■ Your goal ■
Make an exact copy of the lines starting at the top of the listing below and ending at the line that contains "linked.fault.queue = []", inclusive.
Source data section start
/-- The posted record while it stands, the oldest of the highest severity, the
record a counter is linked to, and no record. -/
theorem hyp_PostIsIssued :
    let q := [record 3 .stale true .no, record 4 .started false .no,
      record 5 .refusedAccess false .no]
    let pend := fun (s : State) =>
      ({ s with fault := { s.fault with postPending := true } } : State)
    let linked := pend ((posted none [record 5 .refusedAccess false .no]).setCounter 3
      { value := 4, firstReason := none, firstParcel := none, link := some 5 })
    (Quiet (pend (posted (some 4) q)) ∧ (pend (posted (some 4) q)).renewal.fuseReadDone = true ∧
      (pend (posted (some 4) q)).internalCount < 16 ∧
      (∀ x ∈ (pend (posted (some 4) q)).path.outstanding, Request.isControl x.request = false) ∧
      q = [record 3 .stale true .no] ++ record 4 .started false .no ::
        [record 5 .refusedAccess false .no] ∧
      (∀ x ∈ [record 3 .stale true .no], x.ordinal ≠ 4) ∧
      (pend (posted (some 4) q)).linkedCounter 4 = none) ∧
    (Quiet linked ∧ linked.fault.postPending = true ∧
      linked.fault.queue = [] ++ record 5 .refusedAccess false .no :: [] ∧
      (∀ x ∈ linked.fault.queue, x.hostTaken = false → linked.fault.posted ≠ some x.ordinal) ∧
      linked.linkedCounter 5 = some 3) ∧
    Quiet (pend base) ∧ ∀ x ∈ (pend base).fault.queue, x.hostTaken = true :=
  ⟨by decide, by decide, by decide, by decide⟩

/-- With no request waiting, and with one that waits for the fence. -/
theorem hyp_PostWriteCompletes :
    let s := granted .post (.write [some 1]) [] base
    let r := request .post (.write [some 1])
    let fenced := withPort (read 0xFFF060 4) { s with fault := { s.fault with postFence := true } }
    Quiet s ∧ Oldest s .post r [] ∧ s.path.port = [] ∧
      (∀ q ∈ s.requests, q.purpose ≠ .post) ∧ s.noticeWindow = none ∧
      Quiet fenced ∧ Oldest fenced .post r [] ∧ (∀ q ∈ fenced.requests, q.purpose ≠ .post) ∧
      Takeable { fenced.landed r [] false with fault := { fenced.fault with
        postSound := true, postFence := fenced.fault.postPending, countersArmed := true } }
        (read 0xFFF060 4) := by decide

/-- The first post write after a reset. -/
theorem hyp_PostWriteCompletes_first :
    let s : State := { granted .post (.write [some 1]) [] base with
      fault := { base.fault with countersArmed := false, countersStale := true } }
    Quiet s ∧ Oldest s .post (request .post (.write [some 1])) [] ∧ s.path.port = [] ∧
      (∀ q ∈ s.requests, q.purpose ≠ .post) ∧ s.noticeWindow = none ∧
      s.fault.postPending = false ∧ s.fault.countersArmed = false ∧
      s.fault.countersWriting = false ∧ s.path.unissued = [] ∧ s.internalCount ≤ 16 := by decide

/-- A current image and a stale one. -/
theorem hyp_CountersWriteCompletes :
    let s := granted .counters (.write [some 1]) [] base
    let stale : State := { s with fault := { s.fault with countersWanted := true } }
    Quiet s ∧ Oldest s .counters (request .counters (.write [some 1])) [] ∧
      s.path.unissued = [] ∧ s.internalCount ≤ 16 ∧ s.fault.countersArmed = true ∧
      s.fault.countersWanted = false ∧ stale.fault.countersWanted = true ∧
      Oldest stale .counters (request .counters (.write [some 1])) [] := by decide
Source data section end
■ Finished task ■
/-- The posted record while it stands, the oldest of the highest severity, the
record a counter is linked to, and no record. -/
theorem hyp_PostIsIssued :
    let q := [record 3 .stale true .no, record 4 .started false .no,
      record 5 .refusedAccess false .no]
    let pend := fun (s : State) =>
      ({ s with fault := { s.fault with postPending := true } } : State)
    let linked := pend ((posted none [record 5 .refusedAccess false .no]).setCounter 3
      { value := 4, firstReason := none, firstParcel := none, link := some 5 })
    (Quiet (pend (posted (some 4) q)) ∧ (pend (posted (some 4) q)).renewal.fuseReadDone = true ∧
      (pend (posted (some 4) q)).internalCount < 16 ∧
      (∀ x ∈ (pend (posted (some 4) q)).path.outstanding, Request.isControl x.request = false) ∧
      q = [record 3 .stale true .no] ++ record 4 .started false .no ::
        [record 5 .refusedAccess false .no] ∧
      (∀ x ∈ [record 3 .stale true .no], x.ordinal ≠ 4) ∧
      (pend (posted (some 4) q)).linkedCounter 4 = none) ∧
    (Quiet linked ∧ linked.fault.postPending = true ∧
      linked.fault.queue = [] ++ record 5 .refusedAccess false .no :: [] ∧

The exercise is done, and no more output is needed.